Consider the example of all those societies allied against “creationism.”  Does it mean that each and every individual scientist in the societies agrees with the pronouncements that creationism is bad-bad-bad and must be stopped?  Of course not – not any more than members of Labor Unions accept the political candidates the leadership “officially” endorse.  Undoubtedly there is a wide spectrum of opinions among the members on the subject of creationism, ID, evolutionism, and how they should be taught.  When the NAS published a booklet on “Science, Evolution and Creationism” (updated in 2008) it carried the force of consensus and the prestige of the NAS.  It influenced many judges, school boards and reporters.  Underneath the veneer of authority presented by the booklet, though, how many NAS members understood the issues, were familiar with creation or ID literature, or even participated in the discussions prior to publication?  Critics at the Discovery Institute found lots of errors and misrepresentations in the document (see Evolution News & Views).  Rather than promoting the kind of debate and discussion that is essential for the health of science, the booklet simply dismissed, with the swipe of a hand, a whole lively field of inquiry into intelligent design that overlaps heavily into secular science itself (biomimetics, forensics, archaeology, linguistics, SETI, communication theory, cryptography, and more).  It told any members who might have doubts about Darwin to basically shut up.  “The debate is over.”

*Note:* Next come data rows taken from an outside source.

theorem witness_Granules :
    (∃ (s : State) (g : Nat) (c : Nat), (granuleExists g = true) ∧ ((contextOf s c).isSome = true)) ∧
    (∃ (s : State) (g : Nat) (c : Nat), ((granOf s g).st = GranState.owned) ∧ ((granOf s g).owner = some c)) ∧
    (∃ (s : State) (g : Nat), ((granOf s g).st ≠ GranState.owned)) ∧
    (∃ (s : State) (g : Nat) (c : Nat) (at' : Nat), ((granOf s g).hold = some (Hold.snapshot c at')) ∧ (at' ≤ s.clk.up)) ∧
    (∃ (s : State) (g : Nat) (c : Nat) (at' : Nat), ((granOf s g).hold = some (Hold.snapshot c at')) ∧ (s.clk.up < at')) ∧
    (∃ (s : State) (src : Src) (a : Nat) (g : Nat), (meets s src a = Meets.dirty g)) ∧
    (∃ (s : State) (g : Nat), (scrubBusy s (scrubUnit g) = false) ∧ (nextScrub s (scrubUnit g) = some g) ∧ (heldInReset s (granuleDomain g) = false)) ∧
    (∃ (s : State) (g : Nat), (scrubBusy s (scrubUnit g) = true ∨ nextScrub s (scrubUnit g) ≠ some g ∨ heldInReset s (granuleDomain g) = true)) ∧
    (∃ (s : State) (g : Nat), ((granOf s g).st = GranState.scrubbing)) ∧
    (∃ (s : State) (g : Nat), ((granOf s g).st ≠ GranState.scrubbing)) :=
  ⟨⟨asking (request 1 []), 8447, 0, by decide +kernel, by decide +kernel⟩,
   ⟨{ live with granules := [(56, { st := .owned, owner := some 3 })] }, 56, 3, by decide +kernel, by decide +kernel⟩,
   ⟨live, 56, by decide +kernel⟩,
   ⟨{ live with granules := [(0, { hold := some (.snapshot 0 0) })] }, 0, 0, 0, by decide +kernel, by decide +kernel⟩,
   ⟨{ live with granules := [(0, { hold := some (.snapshot 0 1) })] }, 0, 0, 1, by decide +kernel, by decide +kernel⟩,
   ⟨{ live with granules := [(0, { st := .dirty })] }, .app 0, tileBase 0, 0, by decide +kernel⟩,
   ⟨{ live with granules := [(0, { st := .dirty })] }, 0, by decide +kernel, by decide +kernel, by decide +kernel⟩,
   ⟨live, 0, by decide +kernel⟩,
   ⟨{ live with granules := [(0, { st := .scrubbing })] }, 0, by decide +kernel⟩,
   ⟨live, 0, by decide +kernel⟩⟩

theorem witness_LinesOfAFrame :
    (∃ (s : State) (port : Nat) (vc : Nat) (k : Nat) (ecc : HdrEcc) (f : InFrame), (portOpen s port = true) ∧ (ecc ≠ HdrEcc.uncorrectable) ∧ (armedBanks s port (vcStreams s port vc) = [k]) ∧ ((bankOf s port k).frame = some f) ∧ (bitOf (inWord s port k 0) 2 = true)) ∧
    (∃ (s : State) (pk : LongPacket) (k : Nat) (bits : Nat) (e : Word) (f : InFrame), (portOpen s pk.port = true) ∧ (pk.ecc ≠ HdrEcc.uncorrectable) ∧ (pk.crcOk = true) ∧ (List.find? (fun e => decide (fld e 4 1 = pk.vc) && decide (fld e 10 5 = pk.dt)) (vcEntries s pk.port) = some e) ∧ (fld e 12 11 = 0) ∧ (armedBanks s pk.port [fld e 19 15] = [k]) ∧ (dtBits pk.dt = some bits) ∧ ((bankOf s pk.port k).frame = some f) ∧ (placeRow s pk.port k f pk.vc (lineExp s pk.port k f (fld e 14 13)) = f.placed.getD (lineExp s pk.port k f (fld e 14 13)) 0) ∧ (f.placed.getD (lineExp s pk.port k f (fld e 14 13)) 0 < bankHeight s pk.port k) ∧ (lmLevel s pk.port + lineBytes (bankWidth s pk.port k) bits ≤ lineMemory)) ∧
    (∃ (s : State) (pk : LongPacket), (portOpen s pk.port = true) ∧ (pk.ecc ≠ HdrEcc.uncorrectable) ∧ (pk.crcOk = true) ∧ (List.find? (fun e => decide (fld e 4 1 = pk.vc) && decide (fld e 10 5 = pk.dt)) (vcEntries s pk.port) = none)) :=
  ⟨⟨intake { armed := true, frame := some inFrame0 } 4, 0, 0, 0, .clean, inFrame0, by decide +kernel, by decide +kernel, by decide +kernel, by decide +kernel, by decide +kernel⟩,
   ⟨intake { armed := true, frame := some inFrame0 } 0, { port := 0, vc := 0, dt := 0x2A, crcOk := true, ecc := .clean, samples := List.replicate 16 0 }, 0, 8, BitVec.ofNat 32 (1 + 0x2A * 32), inFrame0, by decide +kernel, by decide +kernel, by decide +kernel, by decide +kernel, by decide +kernel, by decide +kernel, by decide +kernel, by decide +kernel, by decide +kernel, by decide +kernel, by decide +kernel⟩,
   ⟨intake {} 0, { port := 0, vc := 1, dt := 0x2A, crcOk := true, ecc := .clean, samples := [] }, by decide +kernel, by decide +kernel, by decide +kernel, by decide +kernel⟩⟩

theorem witness_MemoryUnits :
    (∃ (s : State) (k : Nat) (a : Nat), (k < 4) ∧ ((ddrOf s k).failed = false) ∧ (heldInReset s (Domain.ddr k) = false) ∧ (a = lineAddr k (ddrOf s k).patrol) ∧ ((ddrOf s k).selfRefresh = true)) ∧
    (∃ (s : State) (k : Nat) (a : Nat), (k < 4) ∧ ((ddrOf s k).failed = false) ∧ (heldInReset s (Domain.ddr k) = false) ∧ (a = lineAddr k (ddrOf s k).patrol) ∧ ((ddrOf s k).selfRefresh = false)) ∧
    (∃ (s : State) (k : Nat), ((ddrOf s k).failed = false)) ∧
    (∃ (s : State) (k : Nat), ((ddrOf s k).failed = true)) ∧
    (∃ (s : State) (n : Nat) (m : ShmMode), ((shmOf s n).target = some m) ∧ (m = ShmMode.scratch) ∧ ((shmOf s n).mode ≠ ShmMode.scratch)) ∧
    (∃ (s : State) (n : Nat) (m : ShmMode), ((shmOf s n).target = some m) ∧ (m ≠ ShmMode.scratch) ∧ ((shmOf s n).mode ≠ ShmMode.scratch)) ∧
    (∃ (s : State) (n : Nat) (m : ShmMode), ((shmOf s n).target = some m) ∧ (m ≠ ShmMode.scratch) ∧ ((shmOf s n).mode = ShmMode.scratch) ∧ (∀ g ∈ sliceGranules n, (granOf s g).st = GranState.clean)) ∧
    (∃ (s : State) (n : Nat) (m : ShmMode), ((shmOf s n).target = some m) ∧ (m ≠ ShmMode.scratch) ∧ ((shmOf s n).mode = ShmMode.scratch) ∧ (∃ g ∈ sliceGranules n, (granOf s g).st ≠ GranState.clean)) ∧
    (∃ (s : State) (b : Nat), (b ∈ s.shmOff)) ∧
    (∃ (s : State) (src : Src) (b : Nat), (isApgil src = true) ∧ (b < 256) ∧ (b ∉ s.shmOff) ∧ ((shmOf s (b / 16)).mode = ShmMode.scratch) ∧ ((granOf s (8192 + b)).st = GranState.clean) ∧ ((granOf s (8192 + b)).grantWait = none)) ∧
    (∃ (s : State) (src : Src), (meets s src (iommuBase + 16) = Meets.here) ∧ (isApgil src = true) ∧ (s.inval = none)) ∧
    (∃ (s : State) (src : Src), (meets s src (iommuBase + 16) = Meets.here) ∧ (isApgil src = false)) :=
  ⟨⟨{ live with ddr := [(3, { selfRefresh := true })] }, 3, _, by decide +kernel, by decide +kernel, by decide +kernel, rfl, by decide +kernel⟩,
   ⟨live, 3, _, by decide +kernel, by decide +kernel, by decide +kernel, rfl, by decide +kernel⟩,
   ⟨live, 3, by decide +kernel⟩,
   ⟨{ live with ddr := [(3, { failed := true })] }, 3, by decide +kernel⟩,
   ⟨{ live with shm := [(0, { mode := .cacheApp, target := some .scratch })] }, 0, .scratch, by decide +kernel, by decide +kernel, by decide +kernel⟩,
   ⟨{ live with shm := [(0, { mode := .cacheApp, target := some .cacheEng })] }, 0, .cacheEng, by decide +kernel, by decide +kernel, by decide +kernel⟩,
   ⟨{ live with shm := [(0, { target := some .cacheApp })], granules := (sliceGranules 0).map (fun g => (g, { st := .clean })) }, 0, .cacheApp, by decide +kernel, by decide +kernel, by decide +kernel, by decide +kernel⟩,
   ⟨{ live with shm := [(0, { target := some .cacheApp })] }, 0, .cacheApp, by decide +kernel, by decide +kernel, by decide +kernel, by decide +kernel⟩,
   ⟨{ live with shmOff := [255] }, 255, by decide +kernel⟩,
   ⟨{ live with granules := [(8447, { st := .clean })] }, .mgmt 0, 255, by decide +kernel, by decide +kernel, by decide +kernel, by decide +kernel, by decide +kernel, by decide +kernel⟩,
   ⟨live, .mgmt 0, by decide +kernel, by decide +kernel, by decide +kernel⟩,
   ⟨live, .app 0, by decide +kernel, by decide +kernel⟩⟩

theorem witness_MemoryWordWrite :
    (∃ (s : State) (src : Src) (addr : Nat), (meets s src addr = Meets.here) ∧ (∀ (b : Blk) (off : Nat), locate addr ≠ Loc.block b off) ∧ (inRegWindow (locate addr) = false) ∧ (regSpec (locate addr) = none) ∧ (inAperture addr = false) ∧ (imemLocked s addr = false)) ∧
    (∃ (s : State) (src : Src) (addr : Nat) (value : Word) (r : RegSpec), (meets s src addr = Meets.here) ∧ (addr % 4 = 0) ∧ (regSpec (locate addr) = some r) ∧ (r.table = true) ∧ (writeRight s src (locate addr) = Right.yes) ∧ (badValue (locate addr) value = false)) :=
  ⟨⟨live, .mgmt 0, 0x1000, by decide +kernel, by rw [show locate 0x1000 = .ddr by decide +kernel]; nofun, by decide +kernel, by decide +kernel, by decide +kernel, by decide +kernel⟩,
   ⟨live, .mgmt 0, pcmBase, 1, _, by decide +kernel, by decide +kernel, rfl, by decide +kernel, by decide +kernel, by decide +kernel⟩⟩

The consensus of societies can sometimes mimic the dogmas of a pope or college of cardinals publishing lists of heresies, stamped with the imprimatur of an authoritative institution.  What a strange twist of history.  It’s the Galileo affair all over again – only with the ideological roles reversed.  An informed public, and brave individual scientists, need to be the watchdogs against such abuses.  For all their posturing, power plays and promotions, scientific societies have no more intrinsic authority than what the facts of nature give them.